Records shown START
def objsCell : List Obj :=
  [num 1 Ty.u16 .s "cell.vbat_mv", num 2 Ty.bool .s "cell.present", num 3 Ty.i32 .s "cell.temp_dc",
   num 4 Ty.u8 .s "cell.charge.state", num 5 Ty.u16 .s "cell.charge.i_meas_ua",
   ranged 0x10 Ty.u32 .p Wr.o 65000 10000 500000 "cell.capacity_nom_uah",
   ranged 0x11 Ty.u16 .p Wr.o 500 100 2000 "cell.charge.i_ua", ranged 0x12 Ty.u16 .p Wr.o 3100 2950 3200 "cell.charge.v_mv",
   ranged 0x13 Ty.i32 .p Wr.o (-3000) (-6000) 0 "cell.charge.tcomp_uv",
   ranged 0x14 Ty.u16 .p Wr.o 50 20 200 "cell.charge.term_ua", ranged 0x15 Ty.i32 .p Wr.o 0 0 20 "cell.charge.t_min_c",
   ranged 0x16 Ty.i32 .p Wr.o 45 25 45 "cell.charge.t_max_c", num 0x20 Ty.u16 .s "cell.soc_pm",
   num 0x21 Ty.u32 .s "cell.remaining_uah", num 0x22 Ty.u32 .s "cell.capacity_est_uah", num 0x23 Ty.u16 .s "cell.health_pm",
   num 0x24 Ty.u32 .s "cell.hold_h", num 0x25 Ty.time .s "cell.replace_by", num 0x26 Ty.u32 .d "cell.charged_mah",
   num 0x27 Ty.time .d "cell.installed", ranged 0x30 Ty.u32 .p Wr.o 4380 720 17520 "cell.replace.hold_min_h",
   ranged 0x31 Ty.u8 .p Wr.q 4 1 16 "cell.adapt.max_factor", num 0x32 Ty.u8 .s "cell.adapt.factor"]

def objsRed : List Obj :=
  [num 1 Ty.bool .s "red.guarantee", num 2 Ty.u8 .s "red.conditions", num 3 Ty.u8 .s "red.cu.aster",
   num 4 Ty.u8 .s "red.cu.iris", ranged 5 Ty.u8 .p Wr.o 0 0 1 "red.devfault.action", num 6 Ty.time .d "red.devfault.last",
   num 7 Ty.u16 .s "red.simplex"]

/-- Names of the saturating counters, from subindex 1 (R335, R442). -/
def counterNames : List String :=
  ["cnt.cf.fence", "cnt.cf.split", "cnt.cf.txcrc", "cnt.cf.intake", "cnt.cf.illegal", "cnt.cf.stall", "cnt.pk.fault",
   "cnt.ks.bad", "cnt.ks.lease_wait", "cnt.qos.downgrade", "cnt.qos.scaled", "cnt.avs.fail", "cnt.cu.switch",
   "cnt.cu.mismatch", "cnt.err.nested", "cnt.reg.refused", "cnt.reg.perr", "cnt.race.suppressed", "cnt.tg.refused",
   "cnt.tg.debug", "cnt.qe.db_refused", "cnt.mp.auth_fail", "cnt.mp.replay", "cnt.dict.restore", "cnt.ev.overrun",
   "cnt.mp.hello_drop", "cnt.ev.suppressed", "cnt.cu.rollback", "cnt.ram.repair", "cnt.ctl.retry", "cnt.dev.fault",
   "cnt.mer.src"]

def objsCounters : List Obj := counterNames.zipIdx.map fun p => num (p.2 + 1) Ty.u32 .s p.1

def objsEvents : List Obj :=
  [num 1 Ty.u32 .s "ev.head", num 2 Ty.u32 .s "ev.oldest", ranged 3 Ty.u16 .p Wr.o 64 16 1024 "ev.rate_limit"]

def objsLink : List Obj :=
  [num 1 Ty.u8 .s "link.rate", num 2 Ty.u8 .s "link.width", num 3 Ty.bool .s "link.flit", num 4 Ty.bool .s "link.degraded",
   num 0x20 Ty.u32 .s "pool.free.jq", num 0x21 Ty.u32 .s "pool.free.cq", num 0x22 Ty.u32 .s "pool.free.vectors",
   num 0x23 Ty.u32 .s "pool.free.job_share", num 0x24 Ty.u32 .s "pool.free.slot_quota"]

def objsPort : List Obj :=
  [num 1 Ty.bool .p "mp.enable" 1 Wr.q, blob 2 Ty.bytes .c 6 "mp.mac", num 3 Ty.bool .p "mp.plca.enable" 1 Wr.o,
   num 4 Ty.u8 .p "mp.plca.node_id" 255 Wr.o, ranged 5 Ty.u8 .p Wr.o 8 1 255 "mp.plca.node_count",
   ranged 6 Ty.u8 .p Wr.o 32 1 255 "mp.plca.to_timer", num 7 Ty.u8 .p "mp.plca.max_bc" 0 Wr.o,
   ranged 8 Ty.u8 .p Wr.o 128 1 255 "mp.plca.burst_timer", ranged 0x10 Ty.u16 .p Wr.o 300 30 3600 "fdp.session.idle_s",
   num 0x11 Ty.u8 .c "fdp.sessions.max" 8, num 0x12 Ty.bool .p "fdp.relay.enable" 1 Wr.q]

/-- Largest length of a role key record (R223). -/
abbrev keyRecordMax : Nat := 64 + 1952

def objsFirmware : List Obj :=
  family 4 (fun i => blob (0x10 + i) Ty.record .d keyRecordMax "fw.ext_key") ++
  [num 0x20 Ty.bool .p "compat.ahnom.hang" 0 Wr.q, ranged 0x21 Ty.u16 .p Wr.q 100 10 1000 "fw.wdog.period_ms",
   num 0x22 Ty.bool .p "fw.gates.lock" 0 Wr.q] ++
  family 8 (fun e => blob (0x31 + e) Ty.record .s 176 ("fw.ext." ++ toString (e + 1) ++ ".record"))

/-- Objects of an index (R330). -/
def objsOf (index : Nat) : List Obj :=
  if index = 0x0000 then objsIdentity
  else if index = 0x0100 then objsLife
  else if index = 0x0200 then objsTime
  else if index = 0x0300 then objsQuorum
  else if index = 0x0301 then family 32 fun i => blob i Ty.record .d keyRecordMax "role.key"
  else if index = 0x0400 then objsDomain
  else if index = 0x1001 then objsSlots
  else if 0x2000 ≤ index ∧ index ≤ 0x2800 then objsFn
  else if index = 0x3000 then objsFabric
  else if index = 0x3100 then objsRng
  else if index = 0x3200 then objsPk
  else if index = 0x4000 then objsTamper
  else if index = 0x4100 then objsCell
  else if index = 0x5000 then objsRed
  else if index = 0x5100 then objsCounters
  else if index = 0x5200 then objsEvents
  else if index = 0x6000 then objsLink
  else if index = 0x6010 then objsPort
  else if index = 0x7000 then objsFirmware
  else []

/-- The object of an index and subindex, if there is one (R330). -/
def objOf (index sub : Nat) : Option Obj :=
  if index = 0x1000 then (if sub < 65536 then some (blob sub Ty.record .s 64 "slot.record") else none)
  else if index = 0x5201 then (if sub < 65536 then some (blob sub Ty.record .s 32 "ev.record") else none)
  else (objsOf index).find? fun o => decide (o.sub = sub)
Records shown END
Go through the entries and return each line where the word "plca" appears.

Solution below:
  [num 1 Ty.bool .p "mp.enable" 1 Wr.q, blob 2 Ty.bytes .c 6 "mp.mac", num 3 Ty.bool .p "mp.plca.enable" 1 Wr.o,
   num 4 Ty.u8 .p "mp.plca.node_id" 255 Wr.o, ranged 5 Ty.u8 .p Wr.o 8 1 255 "mp.plca.node_count",
   ranged 6 Ty.u8 .p Wr.o 32 1 255 "mp.plca.to_timer", num 7 Ty.u8 .p "mp.plca.max_bc" 0 Wr.o,
   ranged 8 Ty.u8 .p Wr.o 128 1 255 "mp.plca.burst_timer", ranged 0x10 Ty.u16 .p Wr.o 300 30 3600 "fdp.session.idle_s",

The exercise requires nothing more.